Reproduce word for word the lines between those holding "else if op = 2" and "def State.plantRefs (s", inclusive, and nothing else from the data below.
━━━━━━━━━━
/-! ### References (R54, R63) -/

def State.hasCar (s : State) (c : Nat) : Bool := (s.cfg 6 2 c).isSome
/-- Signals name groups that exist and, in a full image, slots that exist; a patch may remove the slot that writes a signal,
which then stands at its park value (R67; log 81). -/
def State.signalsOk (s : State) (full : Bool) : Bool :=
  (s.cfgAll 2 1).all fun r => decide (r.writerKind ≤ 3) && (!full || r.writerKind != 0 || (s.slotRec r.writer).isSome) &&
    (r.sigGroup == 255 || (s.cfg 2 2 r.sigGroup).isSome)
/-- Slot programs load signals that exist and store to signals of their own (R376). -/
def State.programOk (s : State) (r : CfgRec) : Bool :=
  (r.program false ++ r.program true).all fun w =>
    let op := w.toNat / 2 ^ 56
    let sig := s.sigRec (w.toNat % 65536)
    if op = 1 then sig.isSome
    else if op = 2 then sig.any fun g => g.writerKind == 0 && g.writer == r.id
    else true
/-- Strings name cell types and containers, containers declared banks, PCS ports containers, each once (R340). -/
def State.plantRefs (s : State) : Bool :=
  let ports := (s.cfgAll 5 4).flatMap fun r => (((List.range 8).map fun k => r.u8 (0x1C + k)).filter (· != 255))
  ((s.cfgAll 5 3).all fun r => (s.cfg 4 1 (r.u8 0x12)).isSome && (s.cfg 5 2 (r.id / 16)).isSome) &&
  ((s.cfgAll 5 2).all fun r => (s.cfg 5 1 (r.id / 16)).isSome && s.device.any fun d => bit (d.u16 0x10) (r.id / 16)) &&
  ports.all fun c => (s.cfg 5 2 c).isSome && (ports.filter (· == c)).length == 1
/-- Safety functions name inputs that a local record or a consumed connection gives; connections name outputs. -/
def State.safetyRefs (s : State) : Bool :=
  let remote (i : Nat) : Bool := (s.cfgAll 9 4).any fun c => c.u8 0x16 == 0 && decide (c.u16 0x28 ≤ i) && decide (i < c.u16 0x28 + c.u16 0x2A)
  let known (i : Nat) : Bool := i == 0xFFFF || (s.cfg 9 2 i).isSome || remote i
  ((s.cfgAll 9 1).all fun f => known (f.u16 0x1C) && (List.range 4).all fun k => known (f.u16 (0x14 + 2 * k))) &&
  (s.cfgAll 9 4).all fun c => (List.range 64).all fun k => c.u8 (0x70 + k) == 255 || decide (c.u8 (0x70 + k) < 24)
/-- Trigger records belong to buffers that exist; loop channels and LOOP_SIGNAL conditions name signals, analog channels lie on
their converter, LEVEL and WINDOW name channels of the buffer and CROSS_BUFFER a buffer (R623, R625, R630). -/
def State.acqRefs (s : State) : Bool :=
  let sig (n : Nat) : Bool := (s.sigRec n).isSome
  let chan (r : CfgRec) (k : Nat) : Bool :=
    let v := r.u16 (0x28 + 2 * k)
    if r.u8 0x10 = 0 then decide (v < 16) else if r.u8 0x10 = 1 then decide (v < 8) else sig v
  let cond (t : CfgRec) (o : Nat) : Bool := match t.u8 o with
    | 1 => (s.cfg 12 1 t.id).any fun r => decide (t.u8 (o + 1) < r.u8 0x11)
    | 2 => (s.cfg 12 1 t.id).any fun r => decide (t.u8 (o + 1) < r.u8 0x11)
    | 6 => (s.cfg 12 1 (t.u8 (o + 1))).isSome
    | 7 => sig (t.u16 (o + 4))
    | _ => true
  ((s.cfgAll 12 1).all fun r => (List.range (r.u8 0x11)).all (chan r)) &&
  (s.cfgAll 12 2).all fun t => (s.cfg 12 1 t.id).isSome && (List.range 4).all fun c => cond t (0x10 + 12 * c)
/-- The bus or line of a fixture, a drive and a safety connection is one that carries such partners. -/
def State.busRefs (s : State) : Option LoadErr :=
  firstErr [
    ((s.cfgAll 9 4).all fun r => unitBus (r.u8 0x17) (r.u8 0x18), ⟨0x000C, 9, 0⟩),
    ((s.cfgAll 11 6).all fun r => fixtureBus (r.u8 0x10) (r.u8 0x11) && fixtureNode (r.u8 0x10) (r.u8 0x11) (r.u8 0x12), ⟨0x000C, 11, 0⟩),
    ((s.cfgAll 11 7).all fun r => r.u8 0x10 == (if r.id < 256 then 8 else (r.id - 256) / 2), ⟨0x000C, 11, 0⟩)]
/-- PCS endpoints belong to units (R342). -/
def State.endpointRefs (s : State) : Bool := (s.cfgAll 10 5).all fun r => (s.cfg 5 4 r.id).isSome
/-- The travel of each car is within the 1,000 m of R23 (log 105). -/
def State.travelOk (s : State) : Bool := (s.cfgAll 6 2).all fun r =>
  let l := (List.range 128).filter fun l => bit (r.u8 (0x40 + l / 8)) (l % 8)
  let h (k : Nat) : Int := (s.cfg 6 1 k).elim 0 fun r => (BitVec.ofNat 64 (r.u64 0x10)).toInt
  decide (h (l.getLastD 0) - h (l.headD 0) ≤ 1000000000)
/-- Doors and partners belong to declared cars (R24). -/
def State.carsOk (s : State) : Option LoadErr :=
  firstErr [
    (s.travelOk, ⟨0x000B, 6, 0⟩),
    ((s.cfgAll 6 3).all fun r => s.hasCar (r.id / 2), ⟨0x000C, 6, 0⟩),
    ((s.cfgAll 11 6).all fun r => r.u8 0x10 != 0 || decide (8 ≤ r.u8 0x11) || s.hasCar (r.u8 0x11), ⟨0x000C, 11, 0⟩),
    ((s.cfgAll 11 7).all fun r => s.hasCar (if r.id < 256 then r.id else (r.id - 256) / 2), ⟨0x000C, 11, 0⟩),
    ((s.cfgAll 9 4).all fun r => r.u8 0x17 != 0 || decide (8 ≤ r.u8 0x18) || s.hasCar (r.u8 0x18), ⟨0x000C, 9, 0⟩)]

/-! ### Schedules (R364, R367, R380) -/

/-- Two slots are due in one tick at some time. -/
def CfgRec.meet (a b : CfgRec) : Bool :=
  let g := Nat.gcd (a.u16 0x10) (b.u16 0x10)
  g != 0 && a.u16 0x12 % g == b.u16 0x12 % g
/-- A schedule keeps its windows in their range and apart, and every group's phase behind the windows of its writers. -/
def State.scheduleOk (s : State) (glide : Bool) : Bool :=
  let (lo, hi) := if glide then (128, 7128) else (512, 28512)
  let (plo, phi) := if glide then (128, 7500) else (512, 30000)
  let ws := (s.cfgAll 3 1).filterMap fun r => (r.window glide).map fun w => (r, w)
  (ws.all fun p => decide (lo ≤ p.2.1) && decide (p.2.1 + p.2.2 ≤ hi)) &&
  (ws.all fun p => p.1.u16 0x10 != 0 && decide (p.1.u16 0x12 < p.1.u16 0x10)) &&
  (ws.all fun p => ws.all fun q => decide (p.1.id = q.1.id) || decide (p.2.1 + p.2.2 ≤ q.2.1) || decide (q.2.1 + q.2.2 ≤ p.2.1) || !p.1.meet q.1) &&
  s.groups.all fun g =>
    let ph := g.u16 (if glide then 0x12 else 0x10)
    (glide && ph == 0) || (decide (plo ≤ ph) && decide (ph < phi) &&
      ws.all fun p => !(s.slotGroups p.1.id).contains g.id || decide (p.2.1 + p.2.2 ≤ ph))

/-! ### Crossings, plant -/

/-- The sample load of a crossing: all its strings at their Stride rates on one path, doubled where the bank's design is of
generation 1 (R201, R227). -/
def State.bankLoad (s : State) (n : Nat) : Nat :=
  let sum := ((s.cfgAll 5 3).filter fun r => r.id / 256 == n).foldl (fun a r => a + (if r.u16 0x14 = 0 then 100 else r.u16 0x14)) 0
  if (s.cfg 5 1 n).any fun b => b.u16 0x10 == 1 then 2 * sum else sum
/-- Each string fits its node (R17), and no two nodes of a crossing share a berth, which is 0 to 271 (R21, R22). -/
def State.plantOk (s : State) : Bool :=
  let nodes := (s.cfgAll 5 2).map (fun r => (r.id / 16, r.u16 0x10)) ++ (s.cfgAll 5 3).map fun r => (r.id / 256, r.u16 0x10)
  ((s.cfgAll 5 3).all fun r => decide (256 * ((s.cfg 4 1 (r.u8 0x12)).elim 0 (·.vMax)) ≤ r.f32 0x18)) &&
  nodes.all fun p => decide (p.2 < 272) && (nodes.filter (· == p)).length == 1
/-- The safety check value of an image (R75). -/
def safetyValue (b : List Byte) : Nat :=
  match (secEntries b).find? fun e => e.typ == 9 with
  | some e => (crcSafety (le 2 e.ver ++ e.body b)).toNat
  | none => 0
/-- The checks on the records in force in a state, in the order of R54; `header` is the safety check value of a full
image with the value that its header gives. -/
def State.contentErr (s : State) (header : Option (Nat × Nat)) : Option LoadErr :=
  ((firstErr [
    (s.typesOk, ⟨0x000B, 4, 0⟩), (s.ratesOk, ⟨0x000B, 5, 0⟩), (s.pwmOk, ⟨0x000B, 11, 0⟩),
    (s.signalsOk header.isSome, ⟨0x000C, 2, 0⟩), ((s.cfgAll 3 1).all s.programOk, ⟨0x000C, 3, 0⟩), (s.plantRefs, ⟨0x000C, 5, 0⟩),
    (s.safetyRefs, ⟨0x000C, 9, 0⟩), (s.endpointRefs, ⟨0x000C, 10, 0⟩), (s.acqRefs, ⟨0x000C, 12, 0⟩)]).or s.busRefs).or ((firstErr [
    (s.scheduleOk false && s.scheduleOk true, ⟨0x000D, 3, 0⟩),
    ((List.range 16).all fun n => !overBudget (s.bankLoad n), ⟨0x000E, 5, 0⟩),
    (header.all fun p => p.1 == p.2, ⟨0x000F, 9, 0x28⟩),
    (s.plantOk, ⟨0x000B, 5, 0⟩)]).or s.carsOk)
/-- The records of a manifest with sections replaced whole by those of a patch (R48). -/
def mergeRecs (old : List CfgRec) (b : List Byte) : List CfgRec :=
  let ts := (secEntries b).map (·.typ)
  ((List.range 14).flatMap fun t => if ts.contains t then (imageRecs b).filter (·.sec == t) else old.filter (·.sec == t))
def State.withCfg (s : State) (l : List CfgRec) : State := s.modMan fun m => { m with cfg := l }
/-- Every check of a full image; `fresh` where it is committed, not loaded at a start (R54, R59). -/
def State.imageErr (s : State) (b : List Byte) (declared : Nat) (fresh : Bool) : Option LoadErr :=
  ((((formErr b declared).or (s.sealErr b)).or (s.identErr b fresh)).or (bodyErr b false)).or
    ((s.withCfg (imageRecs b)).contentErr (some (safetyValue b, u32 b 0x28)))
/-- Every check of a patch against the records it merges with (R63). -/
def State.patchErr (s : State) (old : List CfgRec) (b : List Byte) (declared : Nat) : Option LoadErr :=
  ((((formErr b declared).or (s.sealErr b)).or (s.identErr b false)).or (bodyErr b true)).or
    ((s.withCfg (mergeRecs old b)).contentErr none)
━━━━━━━━━━
— EXERCISE SOLUTION —
    else if op = 2 then sig.any fun g => g.writerKind == 0 && g.writer == r.id
    else true
/-- Strings name cell types and containers, containers declared banks, PCS ports containers, each once (R340). -/
def State.plantRefs (s : State) : Bool :=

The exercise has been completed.